How is this possible? Most successful agents and virtually every successful company has impressive information and material they want to share with their clients. With every good agent sharing quality material, it does nothing more than cancel out the material being shared by your competition. Your prospect gets so confused, that they begin to feel like every company and agent thinks they’re the best. In reality, you’re fancy aids are no more impressive than those being used by your competition.
Let’s look at the typical sales aids, or crutches that agents rely on:
Printed Materials– 4 color, glossy brochures can be impressive, but they don’t sell you to your prospect.
Marketing Materials– Same challenge as above.
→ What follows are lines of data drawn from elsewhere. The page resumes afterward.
@[simp] theorem startTransaction_seq (rw : Rw) (p r : Field5) (d : Half) (w : Word) (s : State) : (startTransaction rw p r d w s).seq = s.seq := rfl
@[simp] theorem startTransaction_ser (rw : Rw) (p r : Field5) (d : Half) (w : Word) (s : State) : (startTransaction rw p r d w s).ser = s.ser := rfl
@[simp] theorem startTransaction_phys (rw : Rw) (p r : Field5) (d : Half) (w : Word) (s : State) : (startTransaction rw p r d w s).phys = s.phys := rfl
@[simp] theorem startTransaction_eeprom (rw : Rw) (p r : Field5) (d : Half) (w : Word) (s : State) : (startTransaction rw p r d w s).eeprom = s.eeprom := rfl
@[simp] theorem startTransaction_env (rw : Rw) (p r : Field5) (d : Half) (w : Word) (s : State) : (startTransaction rw p r d w s).env = s.env := rfl
@[simp] theorem startTransaction_cfg (rw : Rw) (p r : Field5) (d : Half) (w : Word) (s : State) : (startTransaction rw p r d w s).cfg = s.cfg := rfl
/-! ### freeEngine -/

@[simp] theorem freeEngine_seq (s : State) : (freeEngine s).seq = s.seq := rfl
@[simp] theorem freeEngine_ser (s : State) : (freeEngine s).ser = s.ser := rfl
@[simp] theorem freeEngine_phys (s : State) : (freeEngine s).phys = s.phys := rfl
@[simp] theorem freeEngine_eeprom (s : State) : (freeEngine s).eeprom = s.eeprom := rfl
@[simp] theorem freeEngine_env (s : State) : (freeEngine s).env = s.env := rfl
@[simp] theorem freeEngine_cfg (s : State) : (freeEngine s).cfg = s.cfg := rfl
/-! ### loadDatum -/

@[simp] theorem loadDatum_seq (v : Half) (s : State) : (loadDatum v s).seq = s.seq := rfl
@[simp] theorem loadDatum_ser (v : Half) (s : State) : (loadDatum v s).ser = s.ser := rfl
@[simp] theorem loadDatum_wire (v : Half) (s : State) : (loadDatum v s).wire = s.wire := rfl
@[simp] theorem loadDatum_phys (v : Half) (s : State) : (loadDatum v s).phys = s.phys := rfl
@[simp] theorem loadDatum_eeprom (v : Half) (s : State) : (loadDatum v s).eeprom = s.eeprom := rfl
@[simp] theorem loadDatum_cfg (v : Half) (s : State) : (loadDatum v s).cfg = s.cfg := rfl
/-! ### endOperation -/

@[simp] theorem endOperation_seq (s : State) : (endOperation s).seq = s.seq := rfl
@[simp] theorem endOperation_mac (s : State) : (endOperation s).mac = s.mac := rfl
@[simp] theorem endOperation_wire (s : State) : (endOperation s).wire = s.wire := rfl
@[simp] theorem endOperation_phys (s : State) : (endOperation s).phys = s.phys := rfl
@[simp] theorem endOperation_eeprom (s : State) : (endOperation s).eeprom = s.eeprom := rfl
@[simp] theorem endOperation_env (s : State) : (endOperation s).env = s.env := rfl
@[simp] theorem endOperation_cfg (s : State) : (endOperation s).cfg = s.cfg := rfl
/-! ### storeResult -/

@[simp] theorem storeResult_ser (v : Word) (s : State) : (storeResult v s).ser = s.ser := rfl
@[simp] theorem storeResult_mac (v : Word) (s : State) : (storeResult v s).mac = s.mac := rfl
@[simp] theorem storeResult_wire (v : Word) (s : State) : (storeResult v s).wire = s.wire := rfl
@[simp] theorem storeResult_phys (v : Word) (s : State) : (storeResult v s).phys = s.phys := rfl
@[simp] theorem storeResult_eeprom (v : Word) (s : State) : (storeResult v s).eeprom = s.eeprom := rfl
@[simp] theorem storeResult_env (v : Word) (s : State) : (storeResult v s).env = s.env := rfl
@[simp] theorem storeResult_cfg (v : Word) (s : State) : (storeResult v s).cfg = s.cfg := rfl
/-! ### popPort -/

@[simp] theorem popPort_seq (s : State) : (popPort s).seq = s.seq := rfl
@[simp] theorem popPort_ser (s : State) : (popPort s).ser = s.ser := rfl
@[simp] theorem popPort_mac (s : State) : (popPort s).mac = s.mac := rfl
@[simp] theorem popPort_wire (s : State) : (popPort s).wire = s.wire := rfl
@[simp] theorem popPort_phys (s : State) : (popPort s).phys = s.phys := rfl
@[simp] theorem popPort_eeprom (s : State) : (popPort s).eeprom = s.eeprom := rfl
@[simp] theorem popPort_cfg (s : State) : (popPort s).cfg = s.cfg := rfl
/-! ### presentNext -/

@[simp] theorem presentNext_seq (e : Encoded) (s : State) : (presentNext e s).seq = s.seq := rfl
@[simp] theorem presentNext_ser (e : Encoded) (s : State) : (presentNext e s).ser = forgetRequest s := rfl
@[simp] theorem presentNext_epcPhase (e : Encoded) (s : State) : (presentNext e s).env.epcPhase = .start := rfl
@[simp] theorem presentNext_mac (e : Encoded) (s : State) : (presentNext e s).mac = s.mac := rfl
@[simp] theorem presentNext_wire (e : Encoded) (s : State) : (presentNext e s).wire = s.wire := rfl
@[simp] theorem presentNext_phys (e : Encoded) (s : State) : (presentNext e s).phys = s.phys := rfl
@[simp] theorem presentNext_eeprom (e : Encoded) (s : State) : (presentNext e s).eeprom = s.eeprom := rfl
@[simp] theorem presentNext_cfg (e : Encoded) (s : State) : (presentNext e s).cfg = s.cfg := rfl
/-! ### epcComplete -/

@[simp] theorem epcComplete_seq (o : EpcOp) (s : State) : (epcComplete o s).seq = s.seq := rfl
@[simp] theorem epcComplete_ser (o : EpcOp) (s : State) : (epcComplete o s).ser = s.ser := rfl
@[simp] theorem epcComplete_mac (o : EpcOp) (s : State) : (epcComplete o s).mac = s.mac := rfl
@[simp] theorem epcComplete_wire (o : EpcOp) (s : State) : (epcComplete o s).wire = s.wire := rfl
@[simp] theorem epcComplete_phys (o : EpcOp) (s : State) : (epcComplete o s).phys = s.phys := rfl
@[simp] theorem epcComplete_cfg (o : EpcOp) (s : State) : (epcComplete o s).cfg = s.cfg := rfl
@[simp] theorem epcComplete_port (o : EpcOp) (s : State) : (epcComplete o s).env.port = s.env.port := rfl
@[simp] theorem epcComplete_turns (o : EpcOp) (s : State) : (epcComplete o s).env.turns = s.env.turns := rfl
@[simp] theorem epcComplete_epcPhase (o : EpcOp) (s : State) :
    (epcComplete o s).env.epcPhase = s.env.epcPhase := rfl
@[simp] theorem epcComplete_inProgress (o : EpcOp) (s : State) : (epcComplete o s).eeprom.inProgress = none := rfl
/-! ### setPhase, issueRead, issueWrite -/

@[simp] theorem setPhase_seq (ph : EpcPhase) (s : State) : (setPhase ph s).seq = s.seq := rfl
@[simp] theorem setPhase_ser (ph : EpcPhase) (s : State) : (setPhase ph s).ser = s.ser := rfl
@[simp] theorem setPhase_mac (ph : EpcPhase) (s : State) : (setPhase ph s).mac = s.mac := rfl
@[simp] theorem setPhase_wire (ph : EpcPhase) (s : State) : (setPhase ph s).wire = s.wire := rfl
@[simp] theorem setPhase_phys (ph : EpcPhase) (s : State) : (setPhase ph s).phys = s.phys := rfl
@[simp] theorem setPhase_eeprom (ph : EpcPhase) (s : State) : (setPhase ph s).eeprom = s.eeprom := rfl
@[simp] theorem setPhase_cfg (ph : EpcPhase) (s : State) : (setPhase ph s).cfg = s.cfg := rfl
@[simp] theorem setPhase_port (ph : EpcPhase) (s : State) : (setPhase ph s).env.port = s.env.port := rfl
@[simp] theorem setPhase_turns (ph : EpcPhase) (s : State) : (setPhase ph s).env.turns = s.env.turns := rfl
@[simp] theorem setPhase_epcPhase (ph : EpcPhase) (s : State) : (setPhase ph s).env.epcPhase = ph := rfl
@[simp] theorem issueRead_mac (a : RegAddr) (ph : EpcPhase) (s : State) : (issueRead a ph s).mac = s.mac := rfl
@[simp] theorem issueRead_wire (a : RegAddr) (ph : EpcPhase) (s : State) : (issueRead a ph s).wire = s.wire := rfl
@[simp] theorem issueRead_phys (a : RegAddr) (ph : EpcPhase) (s : State) : (issueRead a ph s).phys = s.phys := rfl
@[simp] theorem issueRead_eeprom (a : RegAddr) (ph : EpcPhase) (s : State) : (issueRead a ph s).eeprom = s.eeprom := rfl
@[simp] theorem issueRead_cfg (a : RegAddr) (ph : EpcPhase) (s : State) : (issueRead a ph s).cfg = s.cfg := rfl
@[simp] theorem issueRead_port (a : RegAddr) (ph : EpcPhase) (s : State) : (issueRead a ph s).env.port = s.env.port := rfl
@[simp] theorem issueRead_turns (a : RegAddr) (ph : EpcPhase) (s : State) : (issueRead a ph s).env.turns = s.env.turns := rfl
@[simp] theorem issueRead_epcPhase (a : RegAddr) (ph : EpcPhase) (s : State) : (issueRead a ph s).env.epcPhase = ph := rfl
@[simp] theorem issueRead_mode (a : RegAddr) (ph : EpcPhase) (s : State) : (issueRead a ph s).seq.mode = .run := rfl
@[simp] theorem issueWrite_mac (a : RegAddr) (v : Word) (ph : EpcPhase) (s : State) : (issueWrite a v ph s).mac = s.mac := rfl
@[simp] theorem issueWrite_wire (a : RegAddr) (v : Word) (ph : EpcPhase) (s : State) : (issueWrite a v ph s).wire = s.wire := rfl
@[simp] theorem issueWrite_phys (a : RegAddr) (v : Word) (ph : EpcPhase) (s : State) : (issueWrite a v ph s).phys = s.phys := rfl
@[simp] theorem issueWrite_eeprom (a : RegAddr) (v : Word) (ph : EpcPhase) (s : State) : (issueWrite a v ph s).eeprom = s.eeprom := rfl
@[simp] theorem issueWrite_cfg (a : RegAddr) (v : Word) (ph : EpcPhase) (s : State) : (issueWrite a v ph s).cfg = s.cfg := rfl
@[simp] theorem issueWrite_port (a : RegAddr) (v : Word) (ph : EpcPhase) (s : State) : (issueWrite a v ph s).env.port = s.env.port := rfl
@[simp] theorem issueWrite_turns (a : RegAddr) (v : Word) (ph : EpcPhase) (s : State) : (issueWrite a v ph s).env.turns = s.env.turns := rfl
@[simp] theorem issueWrite_epcPhase (a : RegAddr) (v : Word) (ph : EpcPhase) (s : State) : (issueWrite a v ph s).env.epcPhase = ph := rfl
@[simp] theorem issueWrite_mode (a : RegAddr) (v : Word) (ph : EpcPhase) (s : State) : (issueWrite a v ph s).seq.mode = .run := rfl
/-! ### The fields an update writes -/
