/-- After its acceptance a command has all its micro-operations ahead. -/
theorem accepted_shows {c : Command} {i : Instr} {e : Encoded} {items : List Encoded} {opa opb opc opd : Word}
    {s : State} {ts : List Agent} {n : Nat} (hready : ReadyFor n s) (hturns : s.env.turns = .client :: ts)
    (hport : s.env.port = e :: items) (hdecode : decode s.cfg e = .ok i) (hi : commandOfInstr i = some c)
    (hexec : ∀ u, exec i u = execCommand c opa opb opc opd u)
    (hunused : unusedLatchesZero (accept c.code opa opb opc opd s).seq) :
    ∃ t, Reaches 1 s t ∧ Shows c (popPort s)
      ⟨(accept c.code opa opb opc opd s).seq, c.program, s.mac, s.phys, ts, n⟩ t :=
  ⟨_, .of_step ((step_turn hturns).trans (clientTurn_accepts hready.idle hport hdecode hi hexec)), {
    mode := rfl, command := commandOf_code hi, unused := hunused, seq := rfl, ahead := rfl, mac := rfl, phys := rfl
    eeprom := rfl, cfg := rfl, port := rfl, turns := rfl, answers := hready.answers }⟩

/-- `t` is what RET leaves of the scene `v` of command `c` (R178). -/
structure Returned (c : Command) (s0 : State) (v : Scene) (t : State) : Prop where
  mode : t.seq.mode = .idle
  lock : t.seq.lock = false
  status : t.seq.status = 0#32
  info : t.seq.info = 0#32
  res : t.seq.res = if c.clearsRes then 0#32 else v.seq.res
  mac : t.mac = v.mac
  phys : t.phys = v.phys
  eeprom : t.eeprom = s0.eeprom
  cfg : t.cfg = s0.cfg
  port : t.env.port = s0.env.port
  turns : t.env.turns = v.turns
  answers : transportPerformsNext v.answers t

/-- RET ends the command. -/
theorem Shows.returned {c : Command} {s0 s : State} {q : Seq} {ops : List MicroOp} {m : Mac} {f : Phys}
    {ts : List Agent} {n : Nat} (h : Shows c s0 ⟨q, .ret :: ops, m, f, .sequencer :: ts, n⟩ s) :
    ∃ t, Reaches 1 s t ∧ Returned c s0 ⟨q, .ret :: ops, m, f, ts, n⟩ t := by
  obtain ⟨u, hstep, hu⟩ := h.step_eq
  exact ⟨commandReturn c.clearsRes u, .of_step hstep, {
    mode := rfl, lock := rfl, status := rfl, info := rfl, res := by rw [commandReturn, hu.seq]
    mac := hu.mac, phys := hu.phys, eeprom := hu.eeprom, cfg := hu.cfg, port := hu.port, turns := hu.turns
    answers := transportPerformsNext_congr hu.answers rfl rfl rfl }⟩

/-! ### C22_WRITE and C22_READ (R180, R181) -/

/-- An operand below 32 is a Clause-22 index exactly where it is that index as a word. -/
theorem setWidth5_eq_iff {r : Word} (hr : r.toNat < 32) (k : Field5) : r.setWidth 5 = k ↔ r = k.setWidth 32 := by
  have hk := k.isLt
  constructor
  · rintro rfl
    exact BitVec.eq_of_toNat_eq (by simp only [BitVec.toNat_setWidth]; omega)
  · rintro rfl
    exact BitVec.eq_of_toNat_eq (by simp only [BitVec.toNat_setWidth]; omega)

theorem c22WriteTurns_append (n : Nat) (ts : List Agent) :
    c22WriteTurns n ++ ts =
      .client :: .sequencer :: (sequencerTurns (3 + n) ++ .engine :: .sequencer :: .sequencer :: ts) := by
  simp [c22WriteTurns, sequencerTurns, show 4 + n = 3 + n + 1 by omega, List.replicate_succ]

theorem c22ReadTurns_append (n : Nat) (ts : List Agent) :
    c22ReadTurns n ++ ts =
      .client :: .sequencer :: (sequencerTurns (2 + n) ++ .engine :: .sequencer :: .sequencer :: .sequencer :: ts) := by
  simp [c22ReadTurns, sequencerTurns, show 3 + n = 2 + n + 1 by omega, List.replicate_succ]
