-- ==== Sys2Proof/Syntax.lean ====
section
/-!
DEFINITION. The command set of the CORE: one constructor per row of spec/opcode_table.json
(30_encoding.md R73), with its operands (R72).
-/

namespace Sys2Proof

/-- The mask a SCORE or EXTRACT uses, field `msel` (R72). -/
inductive MaskSel where
  /-- `msel` = 0: the host-written `MASK`; written `m` in the host notation (R78). -/
  | mask
  /-- `msel` = 1: the Synthesizer's `BITMAP`; written `b`. -/
  | bitmap
deriving DecidableEq, Repr

/-- An accumulator, field `acc` of DIVIDE (R72; 10_state.md R36). -/
inductive AccSel where
  /-- `acc` = 0: `ACC0`, the background group. -/
  | acc0
  /-- `acc` = 1: `ACC1`, the foreground group. -/
  | acc1
deriving DecidableEq, Repr

/-- The five operations (R73). -/
inductive Instr where
  /-- SCORE, op 0x01 (40_score.md R90). -/
  | score (m : MaskSel)
  /-- SYNTH, op 0x02 (41_synth.md R100). -/
  | synth
  /-- EXTRACT, op 0x03 (42_extract.md R110). -/
  | extract (m : MaskSel)
  /-- DIVIDE, op 0x04, of the accumulator `g` by the immediate `d` (43_divide.md R120). -/
  | divide (g : AccSel) (d : Nat)
  /-- MATCH, op 0x05 (44_match.md R140). -/
  | matchPalette
deriving DecidableEq, Repr

end Sys2Proof
end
Take a look at the material given by every company. It’s very similar.
Internet Exposure– Every company and agent promises global exposure via the internet. The truth is that participation on Realtor.com, Trulia.com, Zillow.com, and Homefinder.com, will get you the majority of exposure on the net, so there is no real difference here.
Company Resume -Every company spins the numbers to work in their favor. It all sounds the same to your prospects.
Affiliations– They are definitely good. The problem is that everyone has lots of them. Once again, you sound like everyone else.
Social Media– The next generation sales approaches. Sounds great, but everybody in every industry uses it.
You- Now you’ve got something to talk about, even if your resume isn’t as strong as the competitions.
Points 1-6 above, aren’t going to do the trick because it all sounds like “blah, blah, blah” to your Buyers and Sellers. In almost every case, people do business with the representatives they can associate with and who they think can get the job done. It’s not the sales aids you bring. It’s what you say and do that makes your prospects be impressed with you. It’s your personality, knowledge, experience, confidence and energy that gets the job done. And, your clients know it. There are 3 parts to every presentation. They are;
The Introduction/Warm-up– Where you sell yourself.
The Presentation– Where you sell the company, area and product.
The Close– Where your prospects give you their business.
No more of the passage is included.